Before meeting Ms. Fleming with Manners Talk, I was still very much like a little girl trying to carve her own way and find her place in a foreign place. Although I had come all the way to Washington D.C. for a college education, I didn't realize my potential - "my fierceness," as she called it - and the step I had dared to take until she so kindly brought it to light and knew who I was inside and out on our first meeting.
My lessons with Ms. Fleming had evolved into more than what I had anticipated, more than I had just imagined them to be, just etiquette and manners to use for my spring break trip to Costa Rica.
A mentor, a guide, a mother figure and a true companion all in one, Ms. Fleming taught me the importance of knowing and accepting myself in order to be successful, and gave me the tools to get me there.
I learned to be an one-in-a-million young woman that lives in American culture without the culture living within me, and now I have more self-esteem and a greater sense of self-worth than I ever had. I see myself now as a self-illustrated canvas and an artist capable of her own destiny, despite the indifferent world we live in.
I looked forward to Ms. Fleming lessons religiously, and realized my growth alongside her step by step as I learned how to shake hands appropriately, dress and perform in a job interview, make proper introductions, make pleasant conversations with complete strangers, know how to set an informal and formal table and eat American or Continental style (instead of just with a fork and use a knife as needed).

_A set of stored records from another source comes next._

-- ==== Sys2Proof/Laws/Framebuffer.lean ====
section
/-! SUPPORT. The framebuffer: a pixel that was written reads as written, every other is left, and two framebuffers that
read alike are equal (R43, R170). -/

namespace Sys2Proof.Machine

@[simp] theorem Framebuffer.get_set_same (f : Framebuffer) (x : Fin dispW) (y : Fin dispH) (b : Bool) :
    (f.set x y b).get x y = b := by
  simp [Framebuffer.get, Framebuffer.set]

theorem Framebuffer.get_set_of_ne (f : Framebuffer) {x x' : Fin dispW} {y y' : Fin dispH} (b : Bool)
    (h : (x', y') ≠ (x, y)) : (f.set x y b).get x' y' = f.get x' y' := by
  by_cases hy : y' = y
  · subst hy
    have hx : x.val ≠ x'.val := fun e => h (by rw [Fin.ext e])
    simp [Framebuffer.get, Framebuffer.set, hx]
  · have hy' : y.val ≠ y'.val := fun e => hy (Fin.ext e.symm)
    simp [Framebuffer.get, Framebuffer.set, hy']

@[simp] theorem Framebuffer.get_clear (x : Fin dispW) (y : Fin dispH) : Framebuffer.clear.get x y = false := by
  simp [Framebuffer.get, Framebuffer.clear]

/-- A framebuffer is its pixels. -/
theorem Framebuffer.ext_get {f g : Framebuffer} (h : ∀ x y, f.get x y = g.get x y) : f = g := by
  refine Vector.ext fun j hj => Vector.ext fun i hi => ?_
  exact h ⟨i, hi⟩ ⟨j, hj⟩

/-- R170, R176: a plotted pixel is toggled by `flip`, every other is left. -/
theorem Canvas.get_plot (c : Canvas) (px x : Fin dispW) (py y : Fin dispH) (flip : Bool) :
    (c.plot px py flip).fb.get x y = (c.fb.get x y ^^ (decide (x = px ∧ y = py) && flip)) := by
  by_cases h : x = px ∧ y = py
  · obtain ⟨rfl, rfl⟩ := h
    simp [Canvas.plot, displayDraw]
  · have : (x, y) ≠ (px, py) := fun e => h (by simpa using e)
    simp [Canvas.plot, displayDraw, Framebuffer.get_set_of_ne _ _ this, h]

/-- R170, R176: a plot collides when it toggles a pixel that was on. -/
@[simp] theorem Canvas.collided_plot (c : Canvas) (px : Fin dispW) (py : Fin dispH) (flip : Bool) :
    (c.plot px py flip).collided = (c.collided || (c.fb.get px py && flip)) := rfl

end Sys2Proof.Machine
end

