-- ==== Sys2Proof/Laws/Step.lean ====
section
/-! SUPPORT. What a tick can do, said once: it is the fetched instruction's meaning past the fetch, or it fails as the
fetch or the decode does, or it is refused in the Idle state (R120 to R126). -/

namespace Sys2Proof.Machine

/-- R63: a fetch from a PC of at most 0x0FFE reads the word at PC. -/
theorem memRead2_ok {s : State} {a : Nat} (h : a ≤ 0x0FFE) :
    memRead2 s a = .ok (wordOfBytes (s.byteAt a) (s.byteAt (a + 1))) := by
  rw [memRead2, if_neg (by simp only [memSize]; omega)]

theorem memRead2_error {s : State} {a : Nat} (h : 0x0FFF ≤ a) : memRead2 s a = .error .outOfBounds := by
  rw [memRead2, if_pos (by simp only [memSize]; omega)]

/-- R120 to R123: a tick that fetches an instruction is that instruction past the fetch. -/
theorem step_of_fetches {s : State} {i : Instr} (h : Fetches s i) : step s = exec i (s.setPc (s.pc + 2)) := by
  obtain ⟨hrun, hpc, hdec⟩ := h
  simp only [step, nextInstruction, hrun, fetchStep, memRead2_ok hpc, decodeStep, State.advancePc_eq,
    State.setPc_params]
  unfold wordAtPc at hdec
  rw [hdec]

theorem step_of_fetch_error {s : State} (hrun : s.run = .running) (h : 0x0FFF ≤ s.pc.toNat) :
    step s = .fault .outOfBounds := by
  simp only [step, nextInstruction, hrun, fetchStep, memRead2_error h, raise]

theorem step_of_decode_error {s : State} (hrun : s.run = .running) (hpc : s.pc.toNat ≤ 0x0FFE) {e : DecodeError}
    (h : decodeWord s.params.extIo (wordAtPc s) = .error e) : step s = .fault (.unknownOpcode (wordAtPc s)) := by
  unfold wordAtPc at h ⊢
  simp only [step, nextInstruction, hrun, fetchStep, memRead2_ok hpc, decodeStep, State.advancePc_eq,
    State.setPc_params, h, raise]

theorem step_of_idle {s : State} (hrun : s.run = .idle) : step s = .refused .advanceWhileIdle := by
  simp only [step, nextInstruction, hrun]

/-- What the next tick meets: nothing in the Idle state, a PC it cannot fetch from, a word that does not decode,
or an instruction. -/
theorem tick_cases (s : State) :
    s.run = .idle ∨ (s.run = .running ∧ 0x0FFF ≤ s.pc.toNat) ∨
    (s.run = .running ∧ s.pc.toNat ≤ 0x0FFE ∧
      decodeWord s.params.extIo (wordAtPc s) = .error (.unknownOpcode (wordAtPc s))) ∨
    ∃ i, Fetches s i := by
  rcases hrun : s.run with _ | _
  · exact .inl rfl
  · by_cases hpc : s.pc.toNat ≤ 0x0FFE
    · rcases hdec : decodeWord s.params.extIo (wordAtPc s) with e | i
      · exact .inr (.inr (.inl ⟨rfl, hpc, by rw [decodeWord_error hdec]⟩))
      · exact .inr (.inr (.inr ⟨i, hrun, hpc, hdec⟩))
    · exact .inr (.inl ⟨rfl, by omega⟩)

/-- A tick that ends in a next state ran the instruction it fetched. -/
theorem fetches_of_step_next {s t : State} (h : step s = .next t) :
    ∃ i, Fetches s i ∧ exec i (s.setPc (s.pc + 2)) = .next t := by
  rcases tick_cases s with hi | ⟨hr, hp⟩ | ⟨hr, hp, hd⟩ | ⟨i, hf⟩
  · rw [step_of_idle hi] at h; cases h
  · rw [step_of_fetch_error hr hp] at h; cases h
  · rw [step_of_decode_error hr hp hd] at h; cases h
  · exact ⟨i, hf, by rw [← step_of_fetches hf]; exact h⟩

/-- R37: past the fetch PC is exactly 2 higher. -/
theorem toNat_pc_add_two {s : State} {i : Instr} (h : Fetches s i) : (s.pc + 2).toNat = s.pc.toNat + 2 := by
  have := h.2.1
  rw [BitVec.toNat_add, show (2 : Word).toNat = 2 from rfl]
  omega

/-- R123: what each instruction answers when it completes, as one case each. -/
inductive Executes (s : State) : Instr → State → Prop where
  | clearScreen : Executes s .clearScreen (s.setFb Framebuffer.clear)
  | ret (top : Word) (rest : List Word) : s.stack = top :: rest →
      Executes s .ret ((s.setStack rest).setPc top)
  | jump (nnn : Addr12) : Executes s (.jump nnn) (s.setPc (addrOperand nnn))
  | call (nnn : Addr12) : s.params.stackLimit ≠ some s.stack.length →
      Executes s (.call nnn) ((s.setStack (s.pc :: s.stack)).setPc (addrOperand nnn))
  | skipEqVal (x : RegIdx) (kk : Byte) : Executes s (.skipEqVal x kk) (skipIf s (s.getV x == kk))
  | skipNeVal (x : RegIdx) (kk : Byte) : Executes s (.skipNeVal x kk) (skipIf s (s.getV x != kk))
  | skipEqReg (x y : RegIdx) : Executes s (.skipEqReg x y) (skipIf s (s.getV x == s.getV y))
  | skipNeReg (x y : RegIdx) : Executes s (.skipNeReg x y) (skipIf s (s.getV x != s.getV y))
  | setRegister (x : RegIdx) (kk : Byte) : Executes s (.setRegister x kk) (s.setV x kk)
  | addRegister (x : RegIdx) (kk : Byte) : Executes s (.addRegister x kk) (s.setV x (addByte (s.getV x) kk))
  | setIndex (nnn : Addr12) : Executes s (.setIndex nnn) (s.setI (addrOperand nnn))
  | draw (x y : RegIdx) (n : Nibble) (d : Canvas) : spriteReadable s (originY s y) n.toNat →
      (∀ px py, d.fb.get px py =
        (s.fb.get px py ^^ spriteCovers s (originX s x) (originY s y) n.toNat px py)) →
      (d.collided = true ↔ ∃ px py, s.fb.get px py = true ∧
        spriteCovers s (originX s x) (originY s y) n.toNat px py = true) →
      Executes s (.draw x y n) ((s.setFb d.fb).setV vf (collisionFlag d.collided))
  | skipKeyPressed (x : RegIdx) (k : Fin numKeys) : (s.getV x).toNat = k.val →
      Executes s (.skipKeyPressed x) (skipIf s (s.keyDown k))
  | skipKeyNotPressed (x : RegIdx) (k : Fin numKeys) : (s.getV x).toNat = k.val →
      Executes s (.skipKeyNotPressed x) (skipIf s (!s.keyDown k))
  | getDelay (x : RegIdx) : Executes s (.getDelay x) (s.setV x s.dt)
  | waitKeyPressed (x : RegIdx) (k : Fin numKeys) : s.firstKey = some k →
      Executes s (.waitKey x) (s.setV x (BitVec.ofNat 8 k.val))
  | waitKeyAgain (x : RegIdx) : s.firstKey = none → Executes s (.waitKey x) (s.setPc (s.pc - 2))
  | setDelay (x : RegIdx) : Executes s (.setDelay x) (s.setDt (s.getV x))
  | setSound (x : RegIdx) : Executes s (.setSound x) (s.setSt (s.getV x))
  | setIndexFont (x : RegIdx) : Executes s (.setIndexFont x) (s.setI (glyphOperand s x))

/-- R191: V[x] as a key id. -/
theorem keyOperand_eq_some {s : State} {x : RegIdx} {k : Fin numKeys} :
    keyOperand s x = some k ↔ (s.getV x).toNat = k.val := by
  unfold keyOperand
  split
  · next h =>
    rw [Option.some.injEq]
    exact ⟨fun e => by rw [← e], fun e => Fin.ext e⟩
  · next h =>
    refine ⟨fun e => (by cases e), fun e => ?_⟩
    have := k.isLt
    omega

theorem keyOperand_eq_none {s : State} {x : RegIdx} : keyOperand s x = none ↔ 15 < (s.getV x).toNat := by
  unfold keyOperand
  split
  · next h => simp only [numKeys] at h; simp; omega
  · next h => simp only [numKeys] at h; simp; omega

/-- The inversion of `exec`: an instruction that completes has the effect of its case. -/
theorem executes_of_next {i : Instr} {s t : State} (h : exec i s = .next t) : Executes s i t := by
  cases i with
  | ret =>
    simp only [exec, execReturn] at h
    split at h
    · cases h
    · next top rest hs => cases h; exact .ret top rest hs
  | call nnn =>
    simp only [exec, execCall] at h
    split at h
    · cases h
    · next hs => cases h; exact .call nnn (by simpa [State.stackFull] using hs)
  | draw x y n =>
    have hr := spriteReadable_of_next h
    obtain ⟨d, hd, hget, hcol⟩ := execDraw_ok (x := x) hr
    cases hd.symm.trans h
    exact .draw x y n d hr hget hcol
  | skipKeyPressed x =>
    simp only [exec, execSkipKeyPressed] at h
    split at h
    · cases h
    · next k hk => cases h; exact .skipKeyPressed x k (keyOperand_eq_some.mp hk)
  | skipKeyNotPressed x =>
    simp only [exec, execSkipKeyNotPressed] at h
    split at h
    · cases h
    · next k hk => cases h; exact .skipKeyNotPressed x k (keyOperand_eq_some.mp hk)
  | waitKey x =>
    simp only [exec, execWaitKey] at h
    split at h
    · next k hk => cases h; exact .waitKeyPressed x k hk
    · next hk => cases h; exact .waitKeyAgain x hk
  | clearScreen => cases h; exact .clearScreen
  | jump nnn => cases h; exact .jump nnn
  | skipEqVal x kk => cases h; exact .skipEqVal x kk
  | skipNeVal x kk => cases h; exact .skipNeVal x kk
  | skipEqReg x y => cases h; exact .skipEqReg x y
  | skipNeReg x y => cases h; exact .skipNeReg x y
  | setRegister x kk => cases h; exact .setRegister x kk
  | addRegister x kk => cases h; exact .addRegister x kk
  | setIndex nnn => cases h; exact .setIndex nnn
  | getDelay x => cases h; exact .getDelay x
  | setDelay x => cases h; exact .setDelay x
  | setSound x => cases h; exact .setSound x
  | setIndexFont x => cases h; exact .setIndexFont x

/-- The inversion of `exec` for errors: an instruction fails exactly as R125 lists. -/
theorem exec_fault_iff {i : Instr} {s : State} {f : Fault} : exec i s = .fault f ↔ ExecFails s i f := by
  constructor
  · intro h
    cases i with
    | ret =>
      simp only [exec, execReturn] at h
      split at h
      · next hs => cases h; exact .ret hs
      · cases h
    | call nnn =>
      simp only [exec, execCall] at h
      split at h
      · next hs => cases h; exact .call nnn (by simpa [State.stackFull] using hs)
      · cases h
    | draw x y n =>
      by_cases hr : spriteReadable s (originY s y) n.toNat
      · obtain ⟨d, hd, -, -⟩ := execDraw_ok (x := x) hr
        cases hd.symm.trans h
      · cases (execDraw_error hr).symm.trans h
        exact .draw x y n hr
    | skipKeyPressed x =>
      simp only [exec, execSkipKeyPressed] at h
      split at h
      · next hk => cases h; exact .skipKeyPressed x (keyOperand_eq_none.mp hk)
      · cases h
    | skipKeyNotPressed x =>
      simp only [exec, execSkipKeyNotPressed] at h
      split at h
      · next hk => cases h; exact .skipKeyNotPressed x (keyOperand_eq_none.mp hk)
      · cases h
    | waitKey x =>
      simp only [exec, execWaitKey] at h
      split at h <;> cases h
    | _ => cases h
  · intro h
    cases h with
    | ret hs => simp [exec, execReturn, hs, raise]
    | call nnn hs => simp [exec, execCall, State.stackFull, hs, raise]
    | draw x y n hr => exact execDraw_error hr
    | skipKeyPressed x hx => simp [exec, execSkipKeyPressed, keyOperand_eq_none.mpr hx, raise]
    | skipKeyNotPressed x hx => simp [exec, execSkipKeyNotPressed, keyOperand_eq_none.mpr hx, raise]

/-- R93: a 12-bit address keeps its value. -/
theorem toNat_addrOperand (nnn : Addr12) : (addrOperand nnn).toNat = nnn.toNat := by
  have := nnn.isLt
  simp only [addrOperand, BitVec.toNat_setWidth]
  omega

/-- R197: the glyph's address is exact. -/
theorem toNat_glyphOperand (s : State) (x : RegIdx) :
    (glyphOperand s x).toNat = s.params.fontBase.toNat + 5 * ((s.getV x).toNat % 16) := by
  have := s.params.fontBase.isLt
  simp only [glyphOperand, glyphBytes, BitVec.toNat_ofNat]
  omega

/-- No instruction is refused (R123, R221). -/
theorem exec_ne_refused (i : Instr) (s : State) (r : Refusal) : exec i s ≠ .refused r := by
  intro h
  cases i with
  | ret => simp only [exec, execReturn] at h; split at h <;> cases h
  | call => simp only [exec, execCall] at h; split at h <;> cases h
  | draw => simp only [exec, execDraw] at h; split at h <;> cases h
  | skipKeyPressed => simp only [exec, execSkipKeyPressed] at h; split at h <;> cases h
  | skipKeyNotPressed => simp only [exec, execSkipKeyNotPressed] at h; split at h <;> cases h
  | waitKey => simp only [exec, execWaitKey] at h; split at h <;> cases h
  | _ => cases h

/-- Why an instruction fails does not depend on PC. -/
theorem execFails_setPc {s : State} {i : Instr} {f : Fault} {a : Word} :
    ExecFails (s.setPc a) i f ↔ ExecFails s i f := by
  constructor <;> intro h <;> cases h <;> constructor <;> assumption

/-- R50, R129: no instruction writes memory, the key map, the run state or the parameters. -/
theorem exec_keeps {i : Instr} {s t : State} (h : exec i s = .next t) :
    t.mem = s.mem ∧ t.key = s.key ∧ t.run = s.run ∧ t.params = s.params := by
  cases executes_of_next h <;>
    first | exact ⟨rfl, rfl, rfl, rfl⟩ | (unfold skipIf; split <;> exact ⟨rfl, rfl, rfl, rfl⟩)

/-- R194: no key is pressed. -/
theorem firstKey_eq_none {s : State} (h : ∀ k, s.keyDown k = false) : s.firstKey = none := by
  simp [State.firstKey, h]

/-- R194: the least pressed key. -/
theorem firstKey_eq_some {s : State} {k : Fin numKeys} (h : s.keyDown k = true)
    (least : ∀ j, j < k → s.keyDown j = false) : s.firstKey = some k := by
  unfold State.firstKey
  rw [List.find?_eq_some_iff_getElem]
  refine ⟨h, k.val, by simp, by simp, fun j hj => ?_⟩
  simpa using least ⟨j, by omega⟩ hj

/-- R174: the rows of a sprite depend on I, memory and the parameters alone. -/
theorem drawRows_congr {s t : State} (hi : t.i = s.i) (hm : t.mem = s.mem) (hp : t.params = s.params)
    (sx sy : Nat) (rows : List Nat) (c : Canvas) : drawRows t sx sy rows c = drawRows s sx sy rows c := by
  induction rows generalizing c with
  | nil => rfl
  | cons row rows ih =>
    have : memRead1 t (spriteAddr t row) = memRead1 s (spriteAddr s row) := by
      unfold memRead1 spriteAddr State.byteAt
      rw [hi, hm, hp]
    simp only [drawRows, this, ih]

end Sys2Proof.Machine
end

Most of all, I learned the importance of using my voice assertively yet politely and proudly, a skill that was on the verge of disappearing due to speaking being discouraged by my college, a special needs school for the deaf and hard-of-hearing where sign language is the norm and most preferred.
With Ms. Fleming's tools and lessons, I have come to understand that loving yourself is everything and going that extra mile beyond what the status quo expects makes all the difference in the world. I came to D.C. as a child and left at the end of the first year as a woman.